Help

Web scraping info from website links in AT records

3837 4
cancel
Showing results for 
Search instead for 
Did you mean: 
Jayme_Richardso
6 - Interface Innovator
6 - Interface Innovator

Hi All!

I have about 10k records in my airtable base, and each have a specific link to a webpage that I regularly check for certain data.  I would love to be able to scrape those pages for the info needed and automatically put it into AT.  Is this possible?  I assume I will have to run a script of some sort, but don't know exactly how to go about that.

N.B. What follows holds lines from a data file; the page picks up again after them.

-- ==== Sys2Proof/Machine/Operands.lean ====
section
/-!
DEFINITION. The operand forms: reading ARG and RES in the check phase (10_state.md R21, 00_scope.md R9), the domain tests
(30_encoding.md R84, 60_exceptions.md R261) and the DateTime operand (00_scope.md R10).
-/
namespace Sys2Proof.Machine

/-- A DateTime (00_scope.md R10): naturals, `year` the full year. -/
structure DateTime where
  second : Nat
  minute : Nat
  hour : Nat
  dayOfWeek : Nat
  dayOfMonth : Nat
  month : Nat
  year : Nat
  deriving DecidableEq, Repr

/-- The tuple as result words, field k for RES[k] (00_scope.md R10). -/
def DateTime.toWords (dt : DateTime) : List Word :=
  [dt.second, dt.minute, dt.hour, dt.dayOfWeek, dt.dayOfMonth, dt.month, dt.year].map (BitVec.ofNat 32)

/-- Reads `ARG[i]`; ⊥ raises UNWRITTEN_OPERAND (10_state.md R21). -/
def withArg (s : State) (i : Fin 8) (k : Word → Out) : Out :=
  match s.argAt i with
  | some v => k v
  | none => raise .unwrittenOperand s

/-- Reads `RES[r]`; ⊥ raises UNWRITTEN_OPERAND (10_state.md R21). -/
def withRes (s : State) (r : Fin 8) (k : Word → Out) : Out :=
  match s.resAt r with
  | some v => k v
  | none => raise .unwrittenOperand s

/-- `require(c, DOMAIN)` (00_scope.md R8). -/
def requireDomain (c : Bool) (s : State) (k : Out) : Out :=
  if c then k else raise .domain s

/-- Reads ARG0..ARG2 in ascending order (10_state.md R21). -/
def withArgs3 (s : State) (k : Word → Word → Word → Out) : Out :=
  withArg s 0 fun a0 => withArg s 1 fun a1 => withArg s 2 fun a2 => k a0 a1 a2

/-- Reads ARG0..ARG6 in ascending order (10_state.md R21). -/
def withArgs7 (s : State) (k : Word → Word → Word → Word → Word → Word → Word → Out) : Out :=
  withArgs3 s fun a0 a1 a2 => withArg s 3 fun a3 => withArg s 4 fun a4 => withArg s 5 fun a5 => withArg s 6 fun a6 =>
    k a0 a1 a2 a3 a4 a5 a6

/-- Reads the DateTime in ARG0..ARG6 (00_scope.md R10). -/
def withDateTime (s : State) (k : DateTime → Out) : Out :=
  withArgs7 s fun a0 a1 a2 a3 a4 a5 a6 =>
    k ⟨a0.toNat, a1.toNat, a2.toNat, a3.toNat, a4.toNat, a5.toNat, a6.toNat⟩

/-- A byte operand is at most 0xFF (30_encoding.md R84). -/
def isByte (w : Word) : Bool := w.toNat ≤ 0xFF

/-- The byte of a byte operand. -/
def toByte (w : Word) : Byte := w.setWidth 8

/-- A boolean operand is 0 or 1 (44_control.md R200). -/
def isBoolean (w : Word) : Bool := w = 0 || w = 1

/-- A channel operand is 1 or 2 (43_alarm.md R179). -/
def isChannel (w : Word) : Bool := w = 1 || w = 2

/-- A year operand lies in 2000..2099 (60_exceptions.md R261). -/
def yearInRange (w : Word) : Bool := Config.yearMin ≤ w.toNat && w.toNat ≤ Config.yearMax

/-- A month operand lies in 1..12 (60_exceptions.md R261). -/
def monthInRange (w : Word) : Bool := 1 ≤ w.toNat && w.toNat ≤ 12

end Sys2Proof.Machine
end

We are currently updating the 10k records manually, and using some sort of AI would save SO much time!

TIA!

4 Replies 4

My thoughts: read on...

itsmike
5 - Automation Enthusiast
5 - Automation Enthusiast

Hi Jayme, 

Yes this should be possible, depending on the website.  The most important question is 'can we get extract the data'?

I've built a tool that's good at this (Simplescraper), so if you'd like to share an example of what data you're extracting and from which URL it will be possible verify what's possible pretty quickly. 

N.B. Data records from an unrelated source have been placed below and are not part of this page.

-- ==== Sys2Proof/Machine/Bcd.lean ====
section
/-!
DEFINITION. The BCD codec (40_bcd.md).
-/
namespace Sys2Proof.Machine

/-- `bcdEnc(d)` for d in 0..99 (40_bcd.md R100). The spec does not define it elsewhere and no caller uses it there (log 7). -/
def bcdEnc (d : Nat) : Byte := BitVec.ofNat 8 (d / 10) <<< 4 ||| BitVec.ofNat 8 (d % 10)

/-- `bcdDec(b)` for any byte, no bound checked (40_bcd.md R101). -/
def bcdDec (b : Byte) : Nat := 10 * (b >>> 4).toNat + (b &&& 0x0F).toNat

/-- BCD-valid: both nibbles at most 9 (40_bcd.md R103). -/
def bcdValid (b : Byte) : Bool := (b >>> 4).toNat ≤ 9 && (b &&& 0x0F).toNat ≤ 9

/-- BCD_ENC (40_bcd.md R105). -/
def execBcdEnc (s : State) : Out :=
  withArg s 0 fun d => requireDomain (d.toNat ≤ 99) s <|
    .next ((s.setRes [zext32 (bcdEnc d.toNat)]).finish .ok)

/-- BCD_DEC (40_bcd.md R106). -/
def execBcdDec (s : State) : Out :=
  withArg s 0 fun b => requireDomain (isByte b) s <|
    .next ((s.setRes [BitVec.ofNat 32 (bcdDec (toByte b))]).finish .ok)

end Sys2Proof.Machine
end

After that it's a case of pulling in the data and mapping it to your fields - the scripting extension should make this step straightforward. 

Happy to help you through the steps.


@Jayme_Richardso@itsmike used Simplescraper to collect every post I've made in this community into Airtable itself, and it found all 3,188 with author links, etc - cool stuff. Having a consultant who knows as much about Airtable as his scraping craft is golden.

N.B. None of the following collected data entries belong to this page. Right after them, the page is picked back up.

/-- R149, R150, R158: FROM_EPOCH of every t in EPOCH_MIN..EPOCH_MAX completes with a calendar-valid DateTime whose toEpoch is
t and whose day of week is its day's own, 2000-01-01 being a Saturday and Sunday being 7 where
DOW_BASE is 1 and 0 where it is 0. -/
def Obligations.FromEpochResult : Prop :=
  ∀ (s : State) (a : Word), ArgsAre s [a] → 946684800 ≤ a.toNat → a.toNat ≤ 4102444799 →
    let w := ((a.toNat - 946684800) / 86400 + 6) % 7
    ∃ t dt, exec .fromEpoch s = .next t ∧ PureResult s t dt.toWords 0x00 ∧ calendarValid s.dowBase dt = true ∧
      toEpoch dt = a.toNat ∧ dt.dayOfWeek = match s.dowBase with
        | .mondayOne => if w = 0 then 7 else w
        | .sundayZero => w

/-- R151 law 1: toEpoch undoes fromEpoch on EPOCH_MIN..EPOCH_MAX, under either day-of-week convention. -/
def Obligations.ToEpochOfFromEpoch : Prop :=
  ∀ (base : DowBase) (t : Nat), 946684800 ≤ t → t ≤ 4102444799 → toEpoch (fromEpoch base t) = t

/-- R151 law 2: fromEpoch undoes toEpoch on every calendar-valid DateTime, up to dayOfWeek, which becomes the day's own. -/
def Obligations.FromEpochOfToEpoch : Prop :=
  ∀ (base : DowBase) (dt : DateTime), calendarValid base dt = true →
    fromEpoch base (toEpoch dt) = { dt with dayOfWeek := dowOf base (dayCount dt) }

/-- R151 law 3: toEpoch is strictly monotonic on calendar-valid DateTimes in the order (year, month, dayOfMonth, hour, minute,
second). -/
def Obligations.ToEpochStrictlyMonotonic : Prop :=
  ∀ (base : DowBase) (d e : DateTime), calendarValid base d = true → calendarValid base e = true →
    List.Lex (· < ·) (chronoKey d) (chronoKey e) → toEpoch d < toEpoch e

/-- R150: the day of week of a day count: 2000-01-01 is a Saturday, each day is one weekday further, and the two conventions agree
but for Sunday, 7 in one and 0 in the other. -/
def Obligations.DayOfWeekOfDayCount : Prop :=
  dowOf .mondayOne 0 = 6 ∧
  (∀ n, dowOf .mondayOne (n + 1) = dowOf .mondayOne n % 7 + 1) ∧
  (∀ n, dowOf .sundayZero n = dowOf .mondayOne n % 7)

/-! ### Alarms (43_alarm.md) -/

/-- R170 to R172, R174, R177: ALARM1_ENCODE in arithmetic: each field's BCD byte, bit 7 of each register from its mode bit, and
DY/DT at bit 6 of the last. -/
def Obligations.Alarm1EncodeResult : Prop :=
  ∀ (s : State) (m sec mi h dd : Word), ArgsAre s [m, sec, mi, h, dd] →
    m.toNat ∈ [0x0F, 0x0E, 0x0C, 0x08, 0x00, 0x10] → sec.toNat ≤ 59 →
    AlarmFieldsInRange s.dowBase (m.toNat = 0x10) mi.toNat h.toNat dd.toNat →
    ∃ t v0 v1 v2 v3, exec .alarm1Encode s = .next t ∧ PureResult s t [v0, v1, v2, v3] 0x00 ∧
      v0.toNat = (bcdByte sec.toNat).toNat + 128 * (m.toNat % 2) ∧
      v1.toNat = (bcdByte mi.toNat).toNat + 128 * (m.toNat / 2 % 2) ∧
      v2.toNat = (bcdByte h.toNat).toNat + 128 * (m.toNat / 4 % 2) ∧
      v3.toNat = (bcdByte dd.toNat).toNat + 128 * (m.toNat / 8 % 2) + 64 * (m.toNat / 16 % 2)

/-- R170, R172, R174, R178: ALARM2_ENCODE in arithmetic. -/
def Obligations.Alarm2EncodeResult : Prop :=
  ∀ (s : State) (m mi h dd : Word), ArgsAre s [m, mi, h, dd] →
    m.toNat ∈ [0x0E, 0x0C, 0x08, 0x00, 0x10] →
    AlarmFieldsInRange s.dowBase (m.toNat = 0x10) mi.toNat h.toNat dd.toNat →
    ∃ t v0 v1 v2, exec .alarm2Encode s = .next t ∧ PureResult s t [v0, v1, v2] 0x00 ∧
      v0.toNat = (bcdByte mi.toNat).toNat + 128 * (m.toNat / 2 % 2) ∧
      v1.toNat = (bcdByte h.toNat).toNat + 128 * (m.toNat / 4 % 2) ∧
      v2.toNat = (bcdByte dd.toNat).toNat + 128 * (m.toNat / 8 % 2) + 64 * (m.toNat / 16 % 2)

/-- R175, R176, R180, R181: SET_ALARM1 and SET_ALARM2 make one atomic write of the alarm's bytes and then clear only their
channel's flag, and report which step failed. -/
def Obligations.SetAlarmSequence : Prop :=
  ∀ (s : State) (m a1 a2 a3 a4 : Word),
    (ArgsAre s [m, a1, a2, a3, a4] → m.toNat ∈ [0x0F, 0x0E, 0x0C, 0x08, 0x00, 0x10] → a1.toNat ≤ 59 →
      AlarmFieldsInRange s.dowBase (m.toNat = 0x10) a2.toNat a3.toNat a4.toNat →
      ∃ t ev code, exec .setAlarm1 s = .next t ∧ SequencedResult s t ev [] code ∧
        IsSetAlarm s.pc 0x07
          [bcdByte a1.toNat + BitVec.ofNat 8 (128 * (m.toNat % 2)),
            bcdByte a2.toNat + BitVec.ofNat 8 (128 * (m.toNat / 2 % 2)),
            bcdByte a3.toNat + BitVec.ofNat 8 (128 * (m.toNat / 4 % 2)),
            bcdByte a4.toNat + BitVec.ofNat 8 (128 * (m.toNat / 8 % 2) + 64 * (m.toNat / 16 % 2))] 0x01 ev code) ∧
    (ArgsAre s [m, a1, a2, a3] → m.toNat ∈ [0x0E, 0x0C, 0x08, 0x00, 0x10] →
      AlarmFieldsInRange s.dowBase (m.toNat = 0x10) a1.toNat a2.toNat a3.toNat →
      ∃ t ev code, exec .setAlarm2 s = .next t ∧ SequencedResult s t ev [] code ∧
        IsSetAlarm s.pc 0x0B
          [bcdByte a1.toNat + BitVec.ofNat 8 (128 * (m.toNat / 2 % 2)),
            bcdByte a2.toNat + BitVec.ofNat 8 (128 * (m.toNat / 4 % 2)),
            bcdByte a3.toNat + BitVec.ofNat 8 (128 * (m.toNat / 8 % 2) + 64 * (m.toNat / 16 % 2))] 0x02 ev code)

I would have edited my first post, but the edit feature rarely works in this new shiny platform @ChrisShernaman. 😉 It's little things like this that expand the effort to make a simple improvement to content a three-minute process instead of 20 seconds. I suspect the problem is in one of these javascript errors that occur frequently.

jserrors.png

carrgordon
4 - Data Explorer
4 - Data Explorer

I get where you're coming from—manually updating 10k records sounds like a huge time sink! I was in a similar boat a while ago when I needed to scrape data from multiple pages and store it in a database. I ended up using a script with web scraping with PHP, and it saved me so much time! It's pretty straightforward once you get the hang of it. I followed a guide from Scraping Bytes, which really helped me understand the process. If you can set up a scheduled script, it’ll pull the data from those pages and update your Airtable base automatically.